(Input records Opens)

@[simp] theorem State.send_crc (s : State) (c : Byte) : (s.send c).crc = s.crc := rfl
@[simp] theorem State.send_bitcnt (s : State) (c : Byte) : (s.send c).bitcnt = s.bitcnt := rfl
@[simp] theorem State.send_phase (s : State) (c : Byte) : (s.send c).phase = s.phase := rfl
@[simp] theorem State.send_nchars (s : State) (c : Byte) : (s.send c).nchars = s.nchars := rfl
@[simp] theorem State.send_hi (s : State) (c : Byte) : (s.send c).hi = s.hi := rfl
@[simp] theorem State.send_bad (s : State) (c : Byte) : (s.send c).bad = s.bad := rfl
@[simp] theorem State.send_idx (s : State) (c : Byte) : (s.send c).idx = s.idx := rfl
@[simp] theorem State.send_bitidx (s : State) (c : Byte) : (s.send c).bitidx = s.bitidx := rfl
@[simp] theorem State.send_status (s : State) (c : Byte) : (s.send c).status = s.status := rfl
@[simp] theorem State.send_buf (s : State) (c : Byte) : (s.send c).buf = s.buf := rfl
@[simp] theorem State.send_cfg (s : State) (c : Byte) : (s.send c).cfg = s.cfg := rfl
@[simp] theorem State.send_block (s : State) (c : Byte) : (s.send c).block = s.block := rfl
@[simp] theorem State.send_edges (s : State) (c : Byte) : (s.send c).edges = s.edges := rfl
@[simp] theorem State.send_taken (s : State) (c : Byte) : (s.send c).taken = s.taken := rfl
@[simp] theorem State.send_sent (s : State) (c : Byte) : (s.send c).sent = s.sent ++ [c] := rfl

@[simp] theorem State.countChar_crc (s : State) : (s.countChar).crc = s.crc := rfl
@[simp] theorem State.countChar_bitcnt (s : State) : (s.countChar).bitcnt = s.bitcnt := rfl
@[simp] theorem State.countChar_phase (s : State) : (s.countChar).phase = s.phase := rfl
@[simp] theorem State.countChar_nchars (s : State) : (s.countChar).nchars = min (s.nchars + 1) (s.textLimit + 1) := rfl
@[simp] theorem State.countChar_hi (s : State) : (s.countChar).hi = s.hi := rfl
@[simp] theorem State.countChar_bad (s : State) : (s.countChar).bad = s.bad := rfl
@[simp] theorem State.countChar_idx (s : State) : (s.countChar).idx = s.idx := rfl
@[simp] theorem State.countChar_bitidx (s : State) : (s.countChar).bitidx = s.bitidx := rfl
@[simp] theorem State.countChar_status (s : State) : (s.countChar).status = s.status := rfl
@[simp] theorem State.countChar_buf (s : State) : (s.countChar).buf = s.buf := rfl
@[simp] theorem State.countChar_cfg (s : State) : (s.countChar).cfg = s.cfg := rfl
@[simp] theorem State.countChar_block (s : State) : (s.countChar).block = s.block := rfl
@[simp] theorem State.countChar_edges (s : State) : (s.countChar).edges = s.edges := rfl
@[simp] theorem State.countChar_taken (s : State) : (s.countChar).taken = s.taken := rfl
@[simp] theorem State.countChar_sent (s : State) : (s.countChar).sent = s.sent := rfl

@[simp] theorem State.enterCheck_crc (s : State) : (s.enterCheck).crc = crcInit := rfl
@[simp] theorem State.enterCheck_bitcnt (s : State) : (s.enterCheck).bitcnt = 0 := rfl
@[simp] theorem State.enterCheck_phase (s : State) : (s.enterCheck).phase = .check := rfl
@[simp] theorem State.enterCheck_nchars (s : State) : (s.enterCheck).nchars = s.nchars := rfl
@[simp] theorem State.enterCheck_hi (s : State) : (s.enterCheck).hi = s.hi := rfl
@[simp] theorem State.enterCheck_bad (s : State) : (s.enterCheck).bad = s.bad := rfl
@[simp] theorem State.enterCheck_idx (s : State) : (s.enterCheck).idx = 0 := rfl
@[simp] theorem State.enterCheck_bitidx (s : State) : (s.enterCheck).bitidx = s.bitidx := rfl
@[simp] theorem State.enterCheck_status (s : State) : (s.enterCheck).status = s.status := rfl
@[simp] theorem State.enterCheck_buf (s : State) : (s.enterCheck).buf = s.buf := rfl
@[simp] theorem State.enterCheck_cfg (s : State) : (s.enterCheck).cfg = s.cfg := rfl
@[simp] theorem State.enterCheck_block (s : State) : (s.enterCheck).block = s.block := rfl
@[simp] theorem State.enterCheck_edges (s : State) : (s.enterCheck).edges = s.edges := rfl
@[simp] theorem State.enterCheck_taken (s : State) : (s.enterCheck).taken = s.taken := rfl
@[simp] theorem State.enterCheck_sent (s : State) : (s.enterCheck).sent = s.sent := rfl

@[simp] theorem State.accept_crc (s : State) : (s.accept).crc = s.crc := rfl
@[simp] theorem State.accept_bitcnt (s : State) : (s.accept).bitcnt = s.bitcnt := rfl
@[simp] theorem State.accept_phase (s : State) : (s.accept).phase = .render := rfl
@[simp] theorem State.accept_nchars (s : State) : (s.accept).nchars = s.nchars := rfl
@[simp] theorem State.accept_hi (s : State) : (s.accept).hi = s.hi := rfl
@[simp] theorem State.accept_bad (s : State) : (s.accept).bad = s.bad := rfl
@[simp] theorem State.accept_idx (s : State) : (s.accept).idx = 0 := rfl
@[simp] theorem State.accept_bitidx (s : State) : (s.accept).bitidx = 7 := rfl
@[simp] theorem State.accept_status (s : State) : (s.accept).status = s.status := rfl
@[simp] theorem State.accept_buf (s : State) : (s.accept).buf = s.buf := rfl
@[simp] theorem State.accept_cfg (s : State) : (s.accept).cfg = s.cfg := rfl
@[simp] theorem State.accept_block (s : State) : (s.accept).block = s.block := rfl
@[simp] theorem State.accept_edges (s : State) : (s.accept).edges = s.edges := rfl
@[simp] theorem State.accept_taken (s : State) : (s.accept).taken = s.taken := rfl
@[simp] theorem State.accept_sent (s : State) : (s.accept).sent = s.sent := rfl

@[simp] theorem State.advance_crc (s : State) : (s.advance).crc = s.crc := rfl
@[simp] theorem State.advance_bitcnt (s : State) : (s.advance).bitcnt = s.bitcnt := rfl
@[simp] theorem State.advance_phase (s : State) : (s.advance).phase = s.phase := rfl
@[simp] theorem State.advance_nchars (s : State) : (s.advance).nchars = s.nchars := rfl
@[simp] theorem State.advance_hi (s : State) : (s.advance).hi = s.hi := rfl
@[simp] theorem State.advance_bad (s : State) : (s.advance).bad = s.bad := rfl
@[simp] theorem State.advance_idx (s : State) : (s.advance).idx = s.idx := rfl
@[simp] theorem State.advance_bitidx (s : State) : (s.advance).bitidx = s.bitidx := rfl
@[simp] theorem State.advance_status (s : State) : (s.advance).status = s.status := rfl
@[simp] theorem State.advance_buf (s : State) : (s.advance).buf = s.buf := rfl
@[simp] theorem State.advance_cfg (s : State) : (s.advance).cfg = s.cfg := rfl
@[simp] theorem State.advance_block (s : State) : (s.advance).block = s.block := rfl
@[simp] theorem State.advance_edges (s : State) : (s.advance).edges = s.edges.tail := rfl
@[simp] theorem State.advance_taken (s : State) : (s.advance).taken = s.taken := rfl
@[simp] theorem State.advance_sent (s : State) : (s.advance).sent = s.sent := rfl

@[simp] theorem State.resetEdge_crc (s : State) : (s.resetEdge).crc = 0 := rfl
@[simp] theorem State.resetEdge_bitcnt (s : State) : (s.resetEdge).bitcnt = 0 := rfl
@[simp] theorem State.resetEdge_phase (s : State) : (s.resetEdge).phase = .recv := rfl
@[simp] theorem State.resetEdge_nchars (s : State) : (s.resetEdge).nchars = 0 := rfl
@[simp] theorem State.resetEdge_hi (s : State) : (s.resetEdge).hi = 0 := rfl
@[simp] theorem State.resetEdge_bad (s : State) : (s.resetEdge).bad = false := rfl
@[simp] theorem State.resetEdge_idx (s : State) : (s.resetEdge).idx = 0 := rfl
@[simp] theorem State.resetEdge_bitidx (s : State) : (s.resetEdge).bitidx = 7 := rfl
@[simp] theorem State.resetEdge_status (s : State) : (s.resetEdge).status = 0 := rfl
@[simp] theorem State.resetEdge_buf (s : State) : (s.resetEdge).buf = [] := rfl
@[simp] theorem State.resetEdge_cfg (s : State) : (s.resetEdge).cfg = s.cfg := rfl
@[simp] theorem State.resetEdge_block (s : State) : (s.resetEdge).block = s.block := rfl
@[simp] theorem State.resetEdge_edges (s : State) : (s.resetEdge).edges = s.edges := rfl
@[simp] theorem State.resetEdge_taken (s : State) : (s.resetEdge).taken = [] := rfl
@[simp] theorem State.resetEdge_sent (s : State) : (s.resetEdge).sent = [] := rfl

(Input records Closes)

Please, from the entries above, set down exactly the lines from the one containing "s.sent ++ [c] := rfl" through the one containing "(s.countChar).bitcnt = s.bitcnt := rfl", and only those.

@[simp] theorem State.send_sent (s : State) (c : Byte) : (s.send c).sent = s.sent ++ [c] := rfl

@[simp] theorem State.countChar_crc (s : State) : (s.countChar).crc = s.crc := rfl
@[simp] theorem State.countChar_bitcnt (s : State) : (s.countChar).bitcnt = s.bitcnt := rfl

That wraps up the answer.